/-- A group that a pin reset leaves in the held cache: one in the index, or one whose command's groups of the same aligned 1 MiB unit are all sealed
(03 R92; 09 R299). -/
def CacheS.keptAtReset (c : CacheS) (g : CGroup) : Bool :=
  g.visible || (g.isSealed && c.groups.all (fun e => e.2.isSealed || e.2.tag != g.tag || e.2.nsid != g.nsid || e.2.unit != g.unit))

/-- The write cache lives in DRAM. Commands are gone; the controller that a group's write came through stands (03 R86). -/
def CacheS.afterReset (c : CacheS) (lost : Bool) : CacheS :=
  let kept := smap (fun _ (g : CGroup) => { g with tag := none, slots := g.slots.map (fun x => { x with inSet := false }) })
    (skeep (fun _ g => c.keptAtReset g) c.groups)
  { c with groups := if lost then [] else kept }

/-- Power-loss protection: dump sets and the PLP record are in heartwood. -/
def PlpS.afterReset (p : PlpS) (lost : Bool) : PlpS :=
  { p with state := .pending, testing := false, result := 0, tMs := 0, passed := none, filtering := false, dumping := false,
           dumped := false, testFrom := 0, replayBegun := false, replayed := if lost then 0 else p.replayed }

/-- The DRAM subsystem: contents survive in self-refresh only. -/
def DramS.afterReset (d : DramS) (por lost : Bool) : DramS :=
  { ready := false, rate := 0, lines := if lost then [] else d.lines, selfRefresh := !lost, filled := if lost then 0 else d.filled,
    chans := Vector.replicate 8 DramChS.atReset, retrainWait := [], ceRows := [], failing := none, tokens := [], scrubbed := 0,
    saved := if por then none else d.saved }

/-- Power states: the AON matcher and its address are kept by pin reset; SMART counts are in the checkpoint. -/
def PwrS.afterReset (w : PwrS) (por : Bool) : PwrS :=
  { w with ps := 0, q0 := 0, o0 := 0, q1 := 0, o1 := 0, thermal := 0, patrol := false, sclHeld := false, nackRest := false,
           smbusAddr := if por then none else w.smbusAddr, calibrated := if por then 0 else w.calibrated, entering := false,
           gov := 0, hotSince := none, levelSince := if por then 0 else w.levelSince }

/-- Security: keys, session, nonce and refusals go (Table 14-15); counters, LMS state and intent are in heartwood. -/
def SecS.afterReset (x : SecS) (por : Bool) : SecS :=
  { x with rwk := none, session := none, nonce := none, refusals := 0, tapIr := 0x01, tapOut := 0,
           lmsTimes := if por then [] else x.lmsTimes, sessionsSincePor := if por then 0 else x.sessionsSincePor }

/-- Management: no complex runs; MGMT-A is started by the ROM. -/
def MgmtS.afterReset (m : MgmtS) (por : Bool) : MgmtS :=
  { m with activeB := false, runs := false, lost := false, stby := 0, stbyFail := 0, stbyTime := 0, msgs := [], handover := none, ckptAt := 0,
           handovers := if por then 0 else m.handovers, hoFail := if por then 0 else m.hoFail,
           lastCause := if por then 0 else m.lastCause, lastResult := if por then 0 else m.lastResult,
           groveRetry := 0, groveRebuild := 0, rollout := none, rolloutNext := none, snaps := [] }

/-- The Naile port is cleared. -/
def NaileS.afterReset : NaileS :=
  { ovf := false, err := false, errcode := 0, busy := false, resp := none, last := none, alerts := [], statusOut := 0,
    respOut := none, alertOut := none, waiting := none, chunk := none }

/-- NOR contents stay; an update is abandoned, and every sector is protected again (16 R453, Table 16-15). -/
def NorS.afterReset (n : NorS) : NorS := { n with unprotected := none, upd := Update.none }

/-- The Tally: buckets start full; the ring is in AON SRAM; after power-on numbers go on from TSEQRES (17 R470, R474). -/
def TallyS.afterReset (t : TallyS) (por : Bool) : TallyS :=
  let t := { t with buckets := [], suppressed := 0, duplicates := 0 }
  if por then { t with ring := Tier.empty, lastMseq := none, recent := [], nextTseq := t.tseqRes } else t

/-- The management bus. -/
def BusS.afterReset (b : BusS) : BusS :=
  { spdm := Vector.replicate 3 SpdmS.idle, miStatus := 0, miLen := 0, miValue := 0, miConfig := [], changes := b.changes }

/-- Every parameter waits for the configuration. -/
def ParamS.cleared : ParamS :=
  { vals := [], staged := [], reconfigs := 0, imgVersion := 0, imgFormat := 0, hdrHash := 0, defaulted := false, imgKeyDigest := 0 }

/-- Reset, boot and pins: no unit runs; NOR_RST_N and WP_N go low; the AON latch is kept by pin reset (12 R356; Table 12-1). -/
def DevS.afterReset (d : DevS) (por : Bool) : DevS :=
  { d with phase := .inReset, failed := false, halted := false, bootStatus := 0, wpN := 0, norRstN := false, configured := false,
           mapDone := 0, replayDone := false, optValid := false, clkCtrl := 0,
           validTally := d.validTally && !por, validSave := d.validSave && !por, validDram := d.validDram && !por,
           validFlash := d.validFlash && !por, validLeaseKey := d.validLeaseKey && !por,
           latchFlash := d.latchFlash && !por, latchDram := d.latchDram && !por, latchGpio := d.latchGpio && !por,
           gpioDrive := if por then 0 else d.gpioDrive, gpioLevel := if por then 0 else d.gpioLevel }

/-- The reach of a device reset on every unit. Before a pin reset takes the DRAM controller, DRAM enters self-refresh where
the AON domain holds a valid training result (R351, 11 R342). -/
def State.clearUnits (s : State) (por : Bool) : State :=
  let lost := por || !(s.dram.selfRefresh || (s.dram.ready && s.dev.validDram))
  { s with
    time := if por then { ns := 0, frac := 0 } else s.time
    dev := { (s.dev.afterReset por) with latchDram := !lost }
    params := ParamS.cleared
    host := s.host.afterReset
    nvm := s.nvm.afterReset
    land := s.land.afterReset por
    map := s.map.afterReset lost
    media := s.media.afterReset por lost
    flash := s.flash.afterReset por
    cache := s.cache.afterReset lost
    plp := s.plp.afterReset lost
    dram := s.dram.afterReset por lost
    pwr := s.pwr.afterReset por
    sec := s.sec.afterReset por
    mgmt := s.mgmt.afterReset por
    naile := NaileS.afterReset
    nor := s.nor.afterReset
    tally := s.tally.afterReset por
    bus := s.bus.afterReset }

/-! ## Release (Table 12-3) -/

/-- The OPT code of Table 12-7 for what the reads returned (R359, R360). -/
def optCode (o : OptRead) : Nat :=
  if o.noAnswer then 1
  else if !o.magicFmtOk then 2
  else if !o.crcOk then 3
  else if o.rsvdBad || o.layout % 4096 != 0 || 16777216 ≤ o.layout || 3 < o.spimode then 4
  else if !o.secondOk then 5
  else 0

/-- The settings in force: the block's, the safe defaults, or after a second read that differs the block's ports and LAYOUT
with the safe read mode. -/
def optSettings (o : OptRead) : OptS :=
  let c := optCode o
  if c = 0 then { port0 := o.port0, port1 := o.port1, layout := o.layout, spimode := o.spimode, sckdiv := o.sckdiv,
                  addr4 := o.addr4, dummy := o.dummy }
  else if c = 5 then { OptS.safe with port0 := o.port0, port1 := o.port1, layout := o.layout }
  else OptS.safe

/-- The write cache is held in DRAM self-refresh from before the reset (CACHEHELD). -/
def State.holdsCache (s : State) : Bool := s.dram.selfRefresh && !s.cache.groups.isEmpty

/-- The cause register (Table 12-2). -/
def DevS.causeWord (d : DevS) : Dword :=
  BitVec.ofNat 32 ((if d.porSeen then 1 else 2) + bitIf (!d.porSeen && d.wasDeferred) 2)

/-- The release sequence. With the fuse map unreadable it stops after step 3, which only power-on reset retries (R355);
otherwise the option block is read and the ROM starts (R354, R359, R369). -/
def State.release (s : State) (fuseOk : Bool) (o : OptRead) : State :=
  let d := { s.dev with rstCause := s.dev.causeWord, porSeen := false, wasDeferred := false }
  if !fuseOk || (s.dev.fuseFail && !s.dev.porSeen) then
    { s with dev := { d with fuseFail := true, phase := .stopped } }
  else
    let status := optCode o + bitIf (!s.dev.recoverN) 7 + bitIf s.holdsCache 21
    { s with dev := { d with fuseFail := false, phase := .rom, opt := optSettings o, optValid := decide (optCode o = 0),
                             bootStatus := BitVec.ofNat 32 status, gpioDrive := s.fuses.gpioDrive,
                             gpioLevel := s.fuses.gpioLevel, wpN := 255, latchFlash := false, latchGpio := false, norRstN := true } }

/-! ## Slots (R364) -/

/-- An image slot by its number: 0 A, 1 B. -/
def NorS.slot (n : NorS) (w : Nat) : ImgSlot := if w = 0 then n.slotA else n.slotB
/-- A configuration slot. -/
def NorS.cfg (n : NorS) (w : Nat) : CfgSlot := if w = 0 then n.cfg0 else n.cfg1

/-- The floor in force; a bad record reads as 0 (16 R458). -/
def NorS.floorNow (n : NorS) : Nat := if n.floorBad then 0 else n.floor.toNat

/-- The image key that a header names: K0 is refused once REVOKE0 reads burned (14 R404). -/
def FuseS.imageKeyOk (f : FuseS) (h : ImageHeader) : Bool :=
  if h.keyId = 0 then !tripleBurned f.revoke0 && h.keyDigest == f.k0
  else decide (h.keyId = 1) && h.keyDigest == f.k1

/-- Load segments total at most 8 MiB, each a multiple of 4 KiB (16 R455). -/
def headerForm (h : ImageHeader) : Bool :=
  h.wellFormed && decide (h.mgmtLen % 4096 = 0 ∧ h.ftlLen % 4096 = 0 ∧ h.unitLen % 4096 = 0 ∧
    h.mgmtLen + h.ftlLen + h.unitLen ≤ 8388608 ∧ h.keyId ≤ 1 ∧ h.svn ≤ 128)

/-- Why a slot fails, coded as FAILA; 0 for a slot that passes. An unfinished erase is told first (Table 12-8). -/
def State.slotReason (s : State) (x : ImgSlot) : Nat :=
  if !x.complete then 7
  else match x.hdr with
    | none => 1
    | some h =>
      if !headerForm h then 1
      else if x.digest ≠ h.digest then 2
      else if !s.fuses.imageKeyOk h || !h.ecdsaOk then 3
      else if !h.lmsOk then 4
      else if h.release < s.nor.floorNow then 5
      else if h.svn < s.fuses.svn then 6
      else 0

/-! ## The twin selector (16 R459) -/

/-- The copy in force: the newer, or copy 0 of equals. -/
def NorS.selector (n : NorS) : Option Selector :=
  match n.sel0, n.sel1 with
  | none, x => x
  | x, none => x
  | some a, some b => if a.seq < b.seq then some b else some a

/-- The slots in the order the ROM tries them. -/
def NorS.bootOrder (n : NorS) : List Nat :=
  match n.selector with
  | some x => [x.boot % 2, 1 - x.boot % 2]
  | none => [0, 1]

/-- Try the slots in order: the one that passes, and the reasons noted (FAILA in bits 11 to 8, FAILB in bits 15 to 12). -/
def State.trySlots (s : State) (norAnswers : Bool) : List Nat → Nat × Option Nat
  | [] => (0, none)
  | w :: t =>
    let r := if norAnswers then s.slotReason (s.nor.slot w) else 8
    if r = 0 then (0, some w)
    else
      let x := s.trySlots norAnswers t
      (x.1 + r * 2 ^ (8 + 4 * w), x.2)

/-! ## Configuration (R366; 18 R490; 16 R464) -/

/-- The digest of a record area as read; a slot with an unfinished sector holds no image. -/
def CfgSlot.image (c : CfgSlot) : Option SweazHeader := if c.complete then c.hdr else none

/-- The verdict on a configuration slot. -/
def State.cfgVerdict (s : State) (w cfgFmt : Nat) : CfgVerdict :=
  match (s.nor.cfg w).image with
  | none => .rejected 1 0
  | some h => s.fuses.checkImage h (s.nor.cfg w).digest cfgFmt

/-- Configuration slots in the order they are tried. -/
def NorS.cfgOrder (n : NorS) : List Nat :=
  match n.selector with
  | some x => [x.cfg % 2, 1 - x.cfg % 2]
  | none => [0, 1]

/-- The FORMAT of the image in a slot, where it passes checks 1 to 5. -/
def State.formatOf (s : State) (w : Nat) : Option Nat :=
  match (s.nor.cfg w).image with
  | none => none
  | some h => if (s.fuses.headChecks h (s.nor.cfg w).digest).isNone then some h.format else none

/-- The outcome of the choice of a configuration: the slot accepted or found older, and the events of the slots turned away
(slot, ID, check). -/
structure CfgChoice where
  slot : Option Nat
  older : Bool
  events : List (Nat × Nat × Nat)
  deriving DecidableEq, Repr

/-- Try the configuration slots in order. -/
def State.tryCfgs (s : State) (cfgFmt : Nat) : List Nat → CfgChoice
  | [] => { slot := none, older := false, events := [] }
  | w :: t =>
    match s.cfgVerdict w cfgFmt with
    | .accepted => { slot := some w, older := false, events := [] }
    | .older => { slot := some w, older := true, events := [] }
    | .rejected c id =>
      let x := s.tryCfgs cfgFmt t
      { x with events := (w, id, c) :: x.events }

/-- CFG of Table 12-7. -/
def State.cfgCode (s : State) (c : CfgChoice) : Nat :=
  match c.slot with
  | none => 2
  | some w => if c.older then 3 else if s.nor.cfgOrder.head? = some w then 0 else 1

/-- The values and the identity that a choice leaves (R366, R491; Table 18-10). -/
def State.applyCfg (s : State) (c : CfgChoice) : State :=
  let fmt := ((s.nor.cfgOrder.filterMap (fun w => s.formatOf w)).head?).getD 0
  match c.slot, c.older with
  | some w, false =>
    match (s.nor.cfg w).image with
    | some h =>
      { s with
        params := { ParamS.cleared with vals := applyRecs [] h.recs, imgVersion := h.version, imgFormat := BitVec.ofNat 16 h.format,
                                        hdrHash := h.bodyHash, imgKeyDigest := h.keyDigest }
        nor := { s.nor with applied := some w } }
    | none => s
  | _, _ =>
    { s with params := { ParamS.cleared with imgFormat := BitVec.ofNat 16 fmt, defaulted := true }
             nor := { s.nor with applied := none } }

/-! ## Lifecycle transitions resumed at start-up (14 R396, R397) -/

/-- Steps 2 to 5 of a seal: the digests of the running configuration and the SEALED triple are burned, and the intent ends. -/
def State.burnSeal (s : State) : State :=
  { s with
    fuses := { s.fuses with cfgDigest := s.fuses.cfgDigest ||| s.params.imgKeyDigest
                            dbgDigest := s.fuses.dbgDigest ||| BitVec.ofNat 384 (s.par P.SEC_DEBUG_KEY_DIGEST)
                            sealedF := 3 }
    sec := { s.sec with target := 0, step := 0 } }

/-- Replace the lease MAC key: both leases end with cause 05h, and VERSION values start again (05 R172). -/
def State.newLeaseKey (s : State) : State :=
  let s1 := (s.stopLease 0 5).stopLease 1 5
  { s1 with map := { s1.map with leaseKey := s1.map.leaseKey + 1, verFloor := 0, pages := smap (fun _ (g : LeafPage) => { g with version := 0, leased := false }) s1.map.pages }
            dev := { s1.dev with validLeaseKey := true } }

/-- Steps 4 to 8 of RMA, once every stand is gone: lease key, LMS state, the RMA triple, the keys of LC_CLASS 1, the intent. -/
def State.rmaFinish (s : State) : State :=
  let s1 := s.newLeaseKey
  ({ s1 with
    fuses := { s1.fuses with rma := 3 }
    sec := { s1.sec with nextq := 0, lmsDisabled := true, rwk := some 1, target := 0, step := 0 } }).record sevWarning 0x0403

/-- RMA goes on as far as it can: step 3 waits until no stand is left. -/
def State.rmaGoOn (s : State) : State :=
  if s.sec.target = 3 && s.nvm.stands.isEmpty && s.fwRuns then s.rmaFinish else s

/-- Step 3 of RMA: every stand goes to DELETING, from the first step of 10 R311. -/
def NvmS.deleteAll (n : NvmS) : NvmS :=
  { n with stands := smap (fun _ (x : StandS) => if x.state == .deleting then x else { x with state := .deleting, delStep := 1, moving := false }) n.stands }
_____
* _ACTIVITY_:
The string "Vector" marks the lines to return from the material. Copy each one.

* _OUTPUT FOR THIS TASK_:
    chans := Vector.replicate 8 DramChS.atReset, retrainWait := [], ceRows := [], failing := none, tokens := [], scrubbed := 0,
  { spdm := Vector.replicate 3 SpdmS.idle, miStatus := 0, miLen := 0, miValue := 0, miConfig := [], changes := b.changes }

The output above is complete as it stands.